* BRIEF
Repeat the stretch of entries below from the line with "start address of loop 0" through the line with "lend1 : Word := 0#64". Include both ends and add nothing.

* PROVIDED DATA
/-- The word of VREDXOR (R357). -/
def Enc.vredxor (d : RegNo) (a : RegNo) (b : RegNo) (m : BitVec 1) : IWord :=
  0x45#7 ++ d ++ a ++ b ++ m ++ 0x6#9

/-- The word of VFREDOSUM (R358). -/
def Enc.vfredosum (d : RegNo) (a : RegNo) (b : RegNo) (m : BitVec 1) : IWord :=
  0x45#7 ++ d ++ a ++ b ++ m ++ 0x7#9

/-- The word of VFREDTSUM (R359). -/
def Enc.vfredtsum (d : RegNo) (a : RegNo) (b : RegNo) (m : BitVec 1) : IWord :=
  0x45#7 ++ d ++ a ++ b ++ m ++ 0x8#9

/-- The word of VFREDMAX (R357). -/
def Enc.vfredmax (d : RegNo) (a : RegNo) (b : RegNo) (m : BitVec 1) : IWord :=
  0x45#7 ++ d ++ a ++ b ++ m ++ 0x9#9

/-- The word of VFREDMIN (R357). -/
def Enc.vfredmin (d : RegNo) (a : RegNo) (b : RegNo) (m : BitVec 1) : IWord :=
  0x45#7 ++ d ++ a ++ b ++ m ++ 0xA#9

/-- The word of VFAMAX (R360). -/
def Enc.vfamax (d : RegNo) (a : RegNo) (b : RegNo) (m : BitVec 1) : IWord :=
  0x45#7 ++ d ++ a ++ b ++ m ++ 0xB#9

/-- The word of VSLIDEUP (R361). -/
def Enc.vslideup (d : RegNo) (a : RegNo) (s : RegNo) (m : BitVec 1) : IWord :=
  0x46#7 ++ d ++ a ++ s ++ m ++ 0x1#9

/-- The word of VSLIDEDN (R361). -/
def Enc.vslidedn (d : RegNo) (a : RegNo) (s : RegNo) (m : BitVec 1) : IWord :=
  0x46#7 ++ d ++ a ++ s ++ m ++ 0x2#9

/-- The word of VSLIDE1UP (R361). -/
def Enc.vslide1up (d : RegNo) (a : RegNo) (s : RegNo) (m : BitVec 1) : IWord :=
  0x46#7 ++ d ++ a ++ s ++ m ++ 0x3#9

/-- The word of VSLIDE1DN (R361). -/
def Enc.vslide1dn (d : RegNo) (a : RegNo) (s : RegNo) (m : BitVec 1) : IWord :=
  0x46#7 ++ d ++ a ++ s ++ m ++ 0x4#9

/-- The word of VGATH (R361). -/
def Enc.vgath (d : RegNo) (a : RegNo) (b : RegNo) (m : BitVec 1) : IWord :=
  0x46#7 ++ d ++ a ++ b ++ m ++ 0x5#9

/-- The word of VCOMPRESS (R361). -/
def Enc.vcompress (d : RegNo) (a : RegNo) (b : RegNo) : IWord :=
  0x46#7 ++ d ++ a ++ b ++ 0x6#10

/-- The word of VIOTA (R361). -/
def Enc.viota (d : RegNo) (a : RegNo) (m : BitVec 1) : IWord :=
  0x46#7 ++ d ++ a ++ 0x0#5 ++ m ++ 0x7#9

/-- The word of VID (R361). -/
def Enc.vid (d : RegNo) (m : BitVec 1) : IWord :=
  0x46#7 ++ d ++ 0x0#10 ++ m ++ 0x8#9

/-- The word of VMVXS (R361). -/
def Enc.vmvxs (d : RegNo) (a : RegNo) : IWord :=
  0x46#7 ++ d ++ a ++ 0x9#15

/-- The word of VMVSX (R361). -/
def Enc.vmvsx (d : RegNo) (s : RegNo) : IWord :=
  0x46#7 ++ d ++ 0x0#5 ++ s ++ 0xA#10

/-- The word of VMAND (R362). -/
def Enc.vmand (d : RegNo) (a : RegNo) (b : RegNo) : IWord :=
  0x47#7 ++ d ++ a ++ b ++ 0x1#10

/-- The word of VMOR (R362). -/
def Enc.vmor (d : RegNo) (a : RegNo) (b : RegNo) : IWord :=
  0x47#7 ++ d ++ a ++ b ++ 0x2#10

/-- The word of VMXOR (R362). -/
def Enc.vmxor (d : RegNo) (a : RegNo) (b : RegNo) : IWord :=
  0x47#7 ++ d ++ a ++ b ++ 0x3#10

/-- The word of VMANDN (R362). -/
def Enc.vmandn (d : RegNo) (a : RegNo) (b : RegNo) : IWord :=
  0x47#7 ++ d ++ a ++ b ++ 0x4#10

/-- The word of VMNOT (R362). -/
def Enc.vmnot (d : RegNo) (a : RegNo) : IWord :=
  0x47#7 ++ d ++ a ++ 0x5#15

/-- The word of VPOPC (R362). -/
def Enc.vpopc (d : RegNo) (a : RegNo) (m : BitVec 1) : IWord :=
  0x47#7 ++ d ++ a ++ 0x0#5 ++ m ++ 0x6#9

/-- The word of VFIRST (R362). -/
def Enc.vfirst (d : RegNo) (a : RegNo) (m : BitVec 1) : IWord :=
  0x47#7 ++ d ++ a ++ 0x0#5 ++ m ++ 0x7#9

/-- The word of VMSBF (R362). -/
def Enc.vmsbf (d : RegNo) (a : RegNo) (m : BitVec 1) : IWord :=
  0x47#7 ++ d ++ a ++ 0x0#5 ++ m ++ 0x8#9

/-- The word of VCVT (R365). -/
def Enc.vcvt (d : RegNo) (a : RegNo) (s : RegNo) (m : BitVec 1) (c : BitVec 5) : IWord :=
  0x48#7 ++ d ++ a ++ s ++ m ++ 0x0#4 ++ c

/-- The word of MSHAPE (R370). -/
def Enc.mshape (d : RegNo) (a : RegNo) (b : RegNo) (o : BitVec 2) (y : BitVec 3) (x : BitVec 3) : IWord :=
  0x50#7 ++ d ++ a ++ b ++ 0x0#2 ++ o ++ y ++ x

/-- The word of MMA (R373). -/
def Enc.mma (d : RegNo) (a : RegNo) (b : RegNo) (h : BitVec 5) : IWord :=
  0x51#7 ++ d ++ a ++ b ++ h ++ 0x0#5

/-- The word of MMAS (R373). -/
def Enc.mmas (d : RegNo) (a : RegNo) (b : RegNo) (h : BitVec 5) : IWord :=
  0x52#7 ++ d ++ a ++ b ++ h ++ 0x0#5

/-- The word of MMAT (R373). -/
def Enc.mmat (d : RegNo) (a : RegNo) (b : RegNo) (h : BitVec 5) : IWord :=
  0x53#7 ++ d ++ a ++ b ++ h ++ 0x0#5

/-- The word of MZERO (R380). -/
def Enc.mzero (d : RegNo) (h : BitVec 5) : IWord :=
  0x54#7 ++ d ++ 0x0#10 ++ h ++ 0x0#5

/-- The word of MSTAT (R381). -/
def Enc.mstat (d : RegNo) (c : BitVec 1) : IWord :=
  0x55#7 ++ d ++ 0x0#19 ++ c

/-- The word of SPAWN (R396). -/
def Enc.spawn (d : RegNo) (a : RegNo) (b : RegNo) : IWord :=
  0x60#7 ++ d ++ a ++ b ++ 0x1#10

/-- The word of SPAWNC (R396). -/
def Enc.spawnc (d : RegNo) (a : RegNo) (b : RegNo) : IWord :=
  0x60#7 ++ d ++ a ++ b ++ 0x2#10
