-- ==== Sys2Proof/Machine/State.lean ====
section
/-! DEFINITION. The state of a Syngor S9: everything the spec gives the machine, as plain data; the faults and refusals of a
step; and the state right after reset.  A docstring in this file names the rule, the width and, after 'Reset', the value
after reset where it is not zero, empty or none. -/

namespace Sys2Proof.Machine

/-! ## Contexts -/

/-- One issued hint word of the pending hint state (R275, R278). -/
structure Hint where
  /-- Kind, 0 to 4 (R275; 3 bits). -/
  kind : BitVec 3
  /-- Payload (R275; 22 bits). -/
  payload : BitVec 22
  /-- Address of the hint word (R278; 64 bits). -/
  addr : Word
deriving DecidableEq, Repr, Inhabited

/-- The part of a bank that a spill record holds (R160, R184, R271). -/
structure Regs where
  /-- Scalar registers s0 to s31; s0 is never listed (R262; 32 x 64 bits). -/
  sregs : SMap Word := []
  /-- Vector registers v0 to v31 (R265; 32 x 1,024 bits). -/
  vregs : SMap VReg := []
  /-- Program counter, always a multiple of 4 (R184, R281; 64 bits). -/
  pc : Word := 0#64
  /-- Vector length (R266, R268; 14 bits of a 64-bit register). -/
  vl : Word := 0#64
  /-- Vector type (R266, R268; 8 bits of a 64-bit register). -/
  vtype : Word := 0#64
  /-- First element to process (R204, R268; 14 bits of a 64-bit register). -/
  vstart : Word := 0#64
  /-- Loop counter lc0 (R317; 64 bits). -/
  lc0 : Word := 0#64
  /-- Loop counter lc1 (R317; 64 bits). -/
  lc1 : Word := 0#64
  /-- Hidden start address of loop 0 (R317; 64 bits). -/
  lstart0 : Word := 0#64
  /-- Hidden end address of loop 0 (R317; 64 bits). -/
  lend0 : Word := 0#64
  /-- Hidden start address of loop 1 (R317; 64 bits). -/
  lstart1 : Word := 0#64
  /-- Hidden end address of loop 1 (R317; 64 bits). -/
  lend1 : Word := 0#64
  /-- sr.status.FFLAGS: NV, DZ, OF, UF, NX from bit 4 down (R245, R268; 5 bits). -/
  fflags : BitVec 5 := 0#5
  /-- sr.cause (R268, R283; 8 bits of a 64-bit register). -/
  cause : Word := 0#64
  /-- sr.tval (R267, R283; 64 bits). -/
  tval : Word := 0#64
  /-- sr.epc (R267, R278; 64 bits). -/
  epc : Word := 0#64
  /-- sr.task (R139; 64 bits). -/
  task : Word := 0#64
  /-- sr.dom, the innermost domain's id (R170; 64 bits, the upper 32 zero in task mode). -/
  dom : Word := 0#64
  /-- sr.status.DEPTH, 0 to 8 (R268; 4 bits). -/
  depth : Nat := 0
  /-- sr.engretry (R268; 3 bits). -/
  engretry : BitVec 3 := 0#3
  /-- Matrix status word (R381; 8 bits). -/
  mstat : BitVec 8 := 0#8
  /-- Pending hint state, oldest first (R278; up to five words). -/
  hints : List Hint := []
  /-- Live-children count (R397). -/
  children : Nat := 0
  /-- Entry-wise maximum of the vectors that children added at TEXIT since the last TWAIT (R397; 16 x 32 bits). -/
  joinVec : SMap (BitVec 32) := []
deriving DecidableEq, Repr, Inhabited
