/-- What a lasting fault of a unit leads to (Table 4.1): the vote on a retirement for cores, dies and stacks, a row remap, a lane degrade, a
port loss; a supervisor core is a shared unit of its die, which is what retires. -/
def State.lasting (s : State) (u : FUnit) (silent : Bool) : State :=
  match u with
  | .hbmRow h b r => s.remapRow h b r
  | .lane p rx l => if rx then s.laneFailed p l else s
  | .portDir p rx => s.portDown p rx
  | .supCore d _ => s.propose (.dieShared d) silent (s.rcv.sps.headD 0)
  | v => s.propose v silent (s.rcv.sps.headD 0)

/-- A fault event: its record, the counts, and what a lasting fault leads to; a unit that does not answer, or has gone silent, is silent (R82
to R84, Table 4.1). -/
def State.faultEvent (s : State) (u : FUnit) (k : FKind) : State :=
  let r := (s.tellFault u k).countEvent u k
  if r.2 then r.1.lasting u (k == .noResponse || k == .silent) else r.1

/-- The standby controller takes over the host port; every tenant is told (R117). -/
def State.failover (s : State) : State :=
  if s.host.controller = 1 then s else ({ s with host := { s.host with controller := 1 } } : State).postAll 0x0011#16 0#64

/-! ## The routine table (R74, R75, Table 3.3) -/

/-- The 256 bytes of a routine-table entry: header, instructions, zeros (R74, Table 3.3). -/
def routineBytes (r : Routine) : List Byte :=
  let b := bytesLE 8 ((if r.valid then 2 ^ 63 else 0) + (if r.wb then 2 ^ 8 else 0) + r.count.toNat)
    ++ (r.words.take 62).flatMap (fun w => bytesLE 4 w.toNat)
  b ++ List.replicate (256 - b.length) 0#8

/-- The entry that 256 bytes hold; reserved header bits are ignored (R7, Table 3.3). -/
def routineOf (b : List Byte) : Routine :=
  let h := ofBytes (b.take 8)
  { valid := h.testBit 63, wb := h.testBit 8, count := BitVec.ofNat 6 h,
    words := (((List.range 62).map (fun i => (BitVec.ofNat 32 (ofBytes ((b.drop (8 + 4 * i)).take 4)) : IWord))).reverse.dropWhile (· == 0#32)).reverse }

/-- A word that a routine may hold: an instruction of majors 0x00, 0x01, 0x02 and 0x04 to 0x0D other than ADDPC, or an IMMX, in a valid
encoding (R75). -/
def routineLegal (w : IWord) : Bool :=
  let fn := w.toNat % 1024
  match w.toNat / 2 ^ 25 with
  | 0x00 => (1 ≤ fn && fn ≤ 17) || (18 ≤ fn && fn ≤ 24 && fld w 10 5 == 0#5)
  | 0x01 => 1 ≤ fn && fn ≤ 6
  | 0x02 => (1 ≤ fn && fn ≤ 8) || (517 ≤ fn && fn ≤ 520)
  | 0x04 | 0x05 | 0x06 | 0x07 | 0x08 | 0x09 | 0x0D => true
  | 0x0A => fld w 6 6 == 0#6 && (fld w 12 3).toNat ≤ 3
  | 0x0B => fld w 15 5 == 0#5
  | 0x7F => fld w 22 3 == 0#3
  | _ => false

/-- Whether a routine's words form valid chains: an IMMX is followed by no second IMMX and by an instruction that accepts it. -/
def chainsOk : Option Hint → List IWord → Bool
  | _, [] => true
  | h, w :: t =>
    if w.toNat / 2 ^ 25 = 0x7F then h.isNone && chainsOk (some ⟨0#3, 0#22, 0#64⟩) t
    else (match h with | some x => acceptsHint w x | none => true) && chainsOk none t

/-- The check of an entry when it is written with V = 1 (R75): COUNT 1 to 32, every word allowed and valid. -/
def routineOk (r : Routine) : Bool :=
  let ws := (List.range r.count.toNat).map (r.words.getD · 0#32)
  decide (1 ≤ r.count.toNat) && decide (r.count.toNat ≤ 32) && ws.all routineLegal && chainsOk none ws

/-- A routine-table entry is written; one that the base die refuses leaves the entry with V = 0 (R75). -/
def StackSt.writeRoutine (t : StackSt) (index : Nat) (r : Routine) : StackSt :=
  if r.valid && !routineOk r then
    { t with routines := SMap.alter {} t.routines index (fun x => { x with valid := false }) }
  else { t with routines := SMap.put {} t.routines index r }

/-! ## Control registers -/

/-- Asnor refuses a STKMAP value with REM = 1 or another package (R40). -/
def State.badStkmap (s : State) (v : BitVec 32) : Bool :=
  v.toNat.testBit 30 || (v.toNat.testBit 31 && decide (v.toNat / 2 ^ 12 % 2 ^ 12 ≠ s.pkgid.toNat))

* EXERCISE OUTPUT
  /-- Hidden start address of loop 0 (R317; 64 bits). -/
  lstart0 : Word := 0#64
  /-- Hidden end address of loop 0 (R317; 64 bits). -/
  lend0 : Word := 0#64
  /-- Hidden start address of loop 1 (R317; 64 bits). -/
  lstart1 : Word := 0#64
  /-- Hidden end address of loop 1 (R317; 64 bits). -/
  lend1 : Word := 0#64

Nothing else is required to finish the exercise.